For high-risk cases of neuroblastoma, doctors may recommend an intensive course of chemotherapy followed by a ​​pediatric stem cell transplant, which replaces any cells in the body that get damaged by the chemotherapy. In most cases, the stem cells are collected from patients after their second chemotherapy cycle. These cells are then used during the stem cell transplant to replenish healthy cells.

Radiation Therapy

Radiation therapy, which uses strong radiation beams to destroy cancer cells, is a less common treatment for neuroblastoma. This is primarily because its side effects may be more severe for children. However, it is sometimes used for high-risk patients.

Retinoid Therapy

Retinoid therapy is the use of a type of retinoid (a chemical produced in the body) called isotretinoin to help neuroblasts mature into healthy cells rather than cancer cells. It is most frequently recommended for patients who have undergone high-dose chemotherapy and stem cell transplant and it can help prevent neuroblastoma from coming back.

Targeted Therapy

Targeted therapy is a term that refers to certain kinds of medications that are designed to target cancer cells without damaging healthy cells. Doctors may recommend targeted therapy for neuroblastoma, depending on a patient’s unique diagnosis.

Iodine 131-MIBG Therapy

Iodine 131-MIBG therapy is a treatment that uses a form of radioactive iodine. This iodine is injected into the body, where it targets and kills neuroblastoma cells.

Who Treats Neuroblastoma?

Children with neuroblastoma are cared for by a multidisciplinary team of pediatric cancer experts and clinical providers, including:

• Pediatric oncologists with expertise in treating types of childhood cancers.
• Surgical oncologists, who are experts in complex surgical techniques for removing tumors from the body.
• Neurologists, who specialize in treating diseases of the nervous system.
• Radiation oncologists, who have expertise in innovative radiation therapy techniques.
• Supportive care staff specializing in providing physical and emotional support to patients and their loved ones.
• Trained oncology nurses, who care for patients during their hospital treatments and stays.

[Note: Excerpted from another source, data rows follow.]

-- ==== Sys2Proof/Machine/Formats.lean ====
section
/-! DEFINITION. Number formats: exact values, rounding, and the float operations every engine is built of (R83, R85, R116, R117, R124, R232). -/

namespace Sys2Proof.Machine

open Sys2Proof

/-- What a float pattern stands for: NaN, an infinity, or (-1)^neg × m × 2^e with zero signed. -/
inductive Num where
  | nan
  | inf (neg : Bool)
  | fin (neg : Bool) (m : Nat) (e : Int)
deriving DecidableEq, Repr

/-- How a format spends its largest exponent: as IEEE 754, on one NaN only (E4M3), or on finite values. -/
inductive TopExp where
  | ieee
  | nanOnly
  | finite
deriving DecidableEq, Repr

/-- A float format: exponent and fraction bits, bias, and the NaN it produces. -/
structure Fmt where
  eb : Nat
  fb : Nat
  bias : Nat
  top : TopExp
  nan : Nat
deriving DecidableEq, Repr

/-- E4M3 (R85). -/
def Fmt.e4m3 : Fmt := { eb := 4, fb := 3, bias := 7, top := .nanOnly, nan := 0x7F }
/-- E5M2. -/
def Fmt.e5m2 : Fmt := { eb := 5, fb := 2, bias := 15, top := .ieee, nan := 0x7E }
/-- E3M2. -/
def Fmt.e3m2 : Fmt := { eb := 3, fb := 2, bias := 3, top := .finite, nan := 0 }
/-- E2M3. -/
def Fmt.e2m3 : Fmt := { eb := 2, fb := 3, bias := 1, top := .finite, nan := 0 }
/-- E2M1. -/
def Fmt.e2m1 : Fmt := { eb := 2, fb := 1, bias := 1, top := .finite, nan := 0 }
/-- BF16. -/
def Fmt.bf16 : Fmt := { eb := 8, fb := 7, bias := 127, top := .ieee, nan := 0x7FC0 }
/-- FP16. -/
def Fmt.fp16 : Fmt := { eb := 5, fb := 10, bias := 15, top := .ieee, nan := 0x7E00 }
/-- FP32. -/
def Fmt.fp32 : Fmt := { eb := 8, fb := 23, bias := 127, top := .ieee, nan := 0x7FC00000 }
/-- FP64. -/
def Fmt.fp64 : Fmt := { eb := 11, fb := 52, bias := 1023, top := .ieee, nan := 0x7FF8000000000000 }
/-- The accumulator format FA48 (R116). -/
def Fmt.fa48 : Fmt := { eb := 11, fb := 36, bias := 1023, top := .ieee, nan := 0x7FF800000000 }

/-- Bits of a format. -/
def Fmt.width (f : Fmt) : Nat := 1 + f.eb + f.fb

/-- The pattern of the largest finite magnitude. -/
def Fmt.maxPat (f : Fmt) : Nat :=
  match f.top with
  | .ieee => (2 ^ f.eb - 1) * 2 ^ f.fb - 1
  | .nanOnly => 2 ^ (f.eb + f.fb) - 2
  | .finite => 2 ^ (f.eb + f.fb) - 1

/-- The pattern of an infinity's magnitude, for the formats that have one. -/
def Fmt.infPat (f : Fmt) : Nat := (2 ^ f.eb - 1) * 2 ^ f.fb

/-- The sign bit in place. -/
def Fmt.sign (f : Fmt) (neg : Bool) : Nat := if neg then 2 ^ (f.eb + f.fb) else 0

/-- The value of a pattern (R85, R116). -/
def Fmt.decode (f : Fmt) (n : Nat) : Num :=
  let s := bit n (f.eb + f.fb)
  let e := bits n f.fb f.eb
  let m := n % 2 ^ f.fb
  if f.top = .ieee ∧ e = 2 ^ f.eb - 1 then (if m = 0 then .inf s else .nan)
  else if f.top = .nanOnly ∧ e = 2 ^ f.eb - 1 ∧ m = 2 ^ f.fb - 1 then .nan
  else if e = 0 then .fin s m (1 - (f.bias : Int) - f.fb)
  else .fin s (2 ^ f.fb + m) ((e : Int) - f.bias - f.fb)

/-! ### Rounding -/

/-- Rounding directions: nearest even, to zero, down, up, nearest with ties away, and the seeded rule of R125 with its u. -/
inductive RMode where
  | rne
  | rtz
  | rdn
  | rup
  | rmm
  | seeded (u : Nat)
deriving DecidableEq, Repr

/-- Whether a magnitude with quotient `q` and remainder `r` of 2^`sh` goes to the next grid point. -/
def roundUp (mode : RMode) (neg : Bool) (q r sh : Nat) : Bool :=
  match mode with
  | .rne => decide (2 ^ sh < 2 * r) || (decide (2 * r = 2 ^ sh) && decide (q % 2 = 1))
  | .rtz => false
  | .rdn => neg && decide (r ≠ 0)
  | .rup => !neg && decide (r ≠ 0)
  | .rmm => decide (2 ^ sh ≤ 2 * r)
  | .seeded u => decide (u < 65536 * r / 2 ^ sh)

/-- The result of rounding a magnitude to a format's grid: its pattern, which may lie beyond the largest finite one,
and whether it was inexact. Patterns of one sign are ordered as their values, so a carry needs no care. -/
def Fmt.roundMag (f : Fmt) (mode : RMode) (neg : Bool) (m : Nat) (e : Int) : Nat × Bool :=
  if m = 0 then (0, false)
  else
    let emin : Int := 1 - (f.bias : Int) - f.fb
    let qe := max emin (e + (Nat.log2 m : Int) - f.fb)
    let q : Nat × Bool :=
      if qe ≤ e then (m * 2 ^ (e - qe).toNat, false)
      else
        let sh := (qe - e).toNat
        let q := m / 2 ^ sh
        let r := m % 2 ^ sh
        (if roundUp mode neg q r sh then q + 1 else q, decide (r ≠ 0))
    if q.1 < 2 ^ f.fb ∧ qe = emin then q
    else ((qe + f.bias + f.fb).toNat * 2 ^ f.fb + (q.1 - 2 ^ f.fb), q.2)

/-- Whether an overflowing magnitude becomes infinity in a rounding direction (IEEE 754). -/
def overflowInf (mode : RMode) (neg : Bool) : Bool :=
  match mode with
  | .rtz => false
  | .rdn => neg
  | .rup => !neg
  | _ => true

/-- Round a value to a format as IEEE 754 does: overflow to infinity, or to the largest finite value where the direction says so
or the format has no infinity; NaN to the format's NaN. -/
def Fmt.round (f : Fmt) (mode : RMode) (x : Num) : Nat :=
  match x with
  | .nan => f.nan
  | .inf neg => f.sign neg + (if f.top = .ieee then f.infPat else f.maxPat)
  | .fin neg m e =>
    let r := (f.roundMag mode neg m e).1
    if r ≤ f.maxPat then f.sign neg + r
    else if f.top = .ieee ∧ overflowInf mode neg = true then f.sign neg + f.infPat
    else f.sign neg + f.maxPat

/-- Round to nearest even. -/
def Fmt.rne (f : Fmt) (x : Num) : Nat := f.round .rne x

/-! ### Exact arithmetic -/

/-- The sign of a value; NaN counts as positive. -/
def Num.isNeg : Num → Bool
  | .nan => false
  | .inf s => s
  | .fin s _ _ => s

/-- Whether a value is NaN. -/
def Num.isNan : Num → Bool
  | .nan => true
  | _ => false

/-- Whether a value is a zero. -/
def Num.isZero : Num → Bool
  | .fin _ 0 _ => true
  | _ => false

/-- Negate. -/
def Num.neg : Num → Num
  | .nan => .nan
  | .inf s => .inf (!s)
  | .fin s m e => .fin (!s) m e

/-- The signed mantissa of a finite value at exponent `e0`, which is no larger than its own. -/
def alignTo (s : Bool) (m : Nat) (e e0 : Int) : Int :=
  let v : Int := (m * 2 ^ (e - e0).toNat : Nat)
  if s then -v else v

/-- Exact sum. An exact zero sum of terms of opposite sign is +0, or -0 where `down` is set. -/
def Num.addWith (down : Bool) (x y : Num) : Num :=
  match x, y with
  | .nan, _ => .nan
  | _, .nan => .nan
  | .inf a, .inf b => if a = b then .inf a else .nan
  | .inf a, .fin .. => .inf a
  | .fin .., .inf b => .inf b
  | .fin a m e, .fin b n k =>
    let e0 := min e k
    let v := alignTo a m e e0 + alignTo b n k e0
    if v = 0 then .fin (if m = 0 ∧ n = 0 ∧ a = b then a else down) 0 e0
    else .fin (decide (v < 0)) v.natAbs e0

/-- Exact sum with +0 for a zero sum of opposite signs (R117). -/
def Num.add (x y : Num) : Num := Num.addWith false x y

/-- Exact product (R86, R87). -/
def Num.mul (x y : Num) : Num :=
  match x, y with
  | .nan, _ => .nan
  | _, .nan => .nan
  | .inf a, .inf b => .inf (a != b)
  | .inf a, .fin b n _ => if n = 0 then .nan else .inf (a != b)
  | .fin a m _, .inf b => if m = 0 then .nan else .inf (a != b)
  | .fin a m e, .fin b n k => .fin (a != b) (m * n) (e + k)

/-- Multiply by a power of two. -/
def Num.scale (x : Num) (k : Int) : Num :=
  match x with
  | .fin s m e => .fin s m (e + k)
  | y => y

/-- An integer as a value. -/
def Num.ofInt (z : Int) : Num := .fin (decide (z < 0)) z.natAbs 0

/-- A natural as a value. -/
def Num.ofNat (n : Nat) : Num := .fin false n 0

/-- Quotient of magnitudes to `p` bits beyond the point, with a sticky bit below: enough for any rounding. -/
def divMag (m : Nat) (e : Int) (n : Nat) (k : Int) (p : Nat) : Nat × Int :=
  let sh := p + Nat.log2 n
  let q := m * 2 ^ sh / n
  let r := m * 2 ^ sh % n
  (2 * q + (if r = 0 then 0 else 1), e - k - sh - 1)

/-- Quotient, exact up to a sticky bit 130 places down. -/
def Num.div (x y : Num) : Num :=
  match x, y with
  | .nan, _ => .nan
  | _, .nan => .nan
  | .inf _, .inf _ => .nan
  | .inf a, .fin b _ _ => .inf (a != b)
  | .fin a _ _, .inf b => .fin (a != b) 0 0
  | .fin a m e, .fin b n k =>
    if n = 0 then (if m = 0 then .nan else .inf (a != b))
    else
      let q := divMag m e n k 130
      .fin (a != b) q.1 q.2

/-- Integer square root by bits: `f` rounds of one result bit each. -/
def isqrtLoop (n : Nat) : Nat → Nat → Nat
  | 0, r => r
  | f + 1, r =>
    let c := r + 2 ^ f
    isqrtLoop n f (if c * c ≤ n then c else r)

/-- The integer square root. -/
def isqrt (n : Nat) : Nat := isqrtLoop n (Nat.log2 n / 2 + 1) 0

/-- Square root, exact up to a sticky bit. -/
def Num.sqrt (x : Num) : Num :=
  match x with
  | .nan => .nan
  | .inf s => if s then .nan else .inf false
  | .fin s m e =>
    if m = 0 then .fin s 0 0
    else if s then .nan
    else
      let m' := if e % 2 = 0 then m else 2 * m
      let e' := if e % 2 = 0 then e else e - 1
      let n := m' * 2 ^ 260
      let r := isqrt n
      .fin false (2 * r + (if r * r = n then 0 else 1)) ((e' - 260) / 2 - 1)

/-- Compare two values that are not NaN: zeros of both signs are equal. -/
def Num.cmp (x y : Num) : Ordering :=
  match x, y with
  | .inf a, .inf b => if a = b then .eq else if a then .lt else .gt
  | .inf a, _ => if a then .lt else .gt
  | _, .inf b => if b then .gt else .lt
  | .fin a m e, .fin b n k => compare (alignTo a m e (min e k)) (alignTo b n k (min e k))
  | _, _ => .eq

/-- The total order of R158 and R232 on values that are not NaN: -0 lies below +0. -/
def Num.lt (x y : Num) : Bool :=
  match Num.cmp x y with
  | .lt => true
  | .gt => false
  | .eq => x.isNeg && !y.isNeg

/-- Truncate toward an integer in a rounding direction: none for NaN or an infinity. The second part says whether it was inexact. -/
def Num.toInt (mode : RMode) (x : Num) : Option (Int × Bool) :=
  match x with
  | .fin s m e =>
    if 0 ≤ e then
      let v : Int := (m * 2 ^ e.toNat : Nat)
      some (if s then -v else v, false)
    else
      let sh := (-e).toNat
      let q := m / 2 ^ sh
      let r := m % 2 ^ sh
      let q := if roundUp mode s q r sh then q + 1 else q
      some (if s then -(q : Int) else q, decide (r ≠ 0))
  | _ => none

/-! ### Operations on patterns -/

/-- Sum of two patterns of a format, rounded to nearest even (R232). -/
def Fmt.add (f : Fmt) (a b : Nat) : Nat := f.rne (Num.add (f.decode a) (f.decode b))

/-- Larger or smaller of two patterns in the order of R232: any NaN gives the format NaN. -/
def Fmt.minMax (f : Fmt) (isMax : Bool) (a b : Nat) : Nat :=
  let x := f.decode a
  let y := f.decode b
  if x.isNan || y.isNan then f.nan
  else if Num.lt x y then (if isMax then b else a)
  else (if isMax then a else b)

/-- rnd48 (R117). -/
def rnd48 (x : Num) : Nat := Fmt.fa48.rne x

/-- Sum in FA48 of patterns (R117). -/
def fa48Add (a b : Nat) : Nat := Fmt.fa48.add a b

/-! ### Format codes (R83, R122, R141) -/

/-- The float format of a code, if it names one. -/
def floatOf (code : Nat) : Option Fmt :=
  match code with
  | 0x01 => some .e4m3 | 0x08 => some .e4m3
  | 0x02 => some .e5m2 | 0x09 => some .e5m2
  | 0x0A => some .e3m2 | 0x0B => some .e2m3 | 0x0C => some .e2m1
  | 0x10 => some .bf16 | 0x11 => some .fp16 | 0x12 => some .fp32
  | _ => none

/-- The width in bits of an element of a code. -/
def codeBits (code : Nat) : Nat :=
  match code with
  | 0x01 => 8 | 0x02 => 8 | 0x08 => 8 | 0x09 => 8 | 0x0A => 6 | 0x0B => 6 | 0x0C => 4
  | 0x10 => 16 | 0x11 => 16 | 0x12 => 32 | 0x20 => 8 | 0x21 => 4 | 0x22 => 16 | 0x23 => 32
  | 0x30 => 48 | 0x40 => 1 | 0x41 => 64 | 0x42 => 64 | 0x43 => 32 | _ => 0

/-- Bytes of an element of a code of whole bytes. -/
def codeBytes (code : Nat) : Nat := codeBits code / 8

/-- Whether a code names a signed integer format. -/
def codeIsInt (code : Nat) : Bool := decide (code = 0x20 ∨ code = 0x21 ∨ code = 0x22 ∨ code = 0x23)

/-- Whether a code is microscaled (R83). -/
def codeIsMx (code : Nat) : Bool := decide (0x08 ≤ code ∧ code ≤ 0x0C)

/-- The value of an element pattern of a code: float, or integer taken exactly. -/
def codeValue (code n : Nat) : Num :=
  match floatOf code with
  | some f => f.decode (n % 2 ^ f.width)
  | none => Num.ofInt (sext (codeBits code) n)

end Sys2Proof.Machine
end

Neuroblastoma Survival Rate

The event-free five-year survival rates for neuroblastoma depend mostly on whether a patient is considered low, intermediate or high risk when the child is diagnosed with the condition, as follows.

For low-risk neuroblastoma patients: The five-year event-free survival rate is greater than 85% to 95%.

For intermediate-risk neuroblastoma patients: The five-year event-free survival rate is 50% to 75%.

For high-risk neuroblastoma patients: The five-year event-free survival rate is below 50%.

Survival rates depend on a wide variety of factors. It’s important for patients and their families to talk to the care team to get a neuroblastoma prognosis tailored to the patient’s specific stage, risk category, overall health and other factors.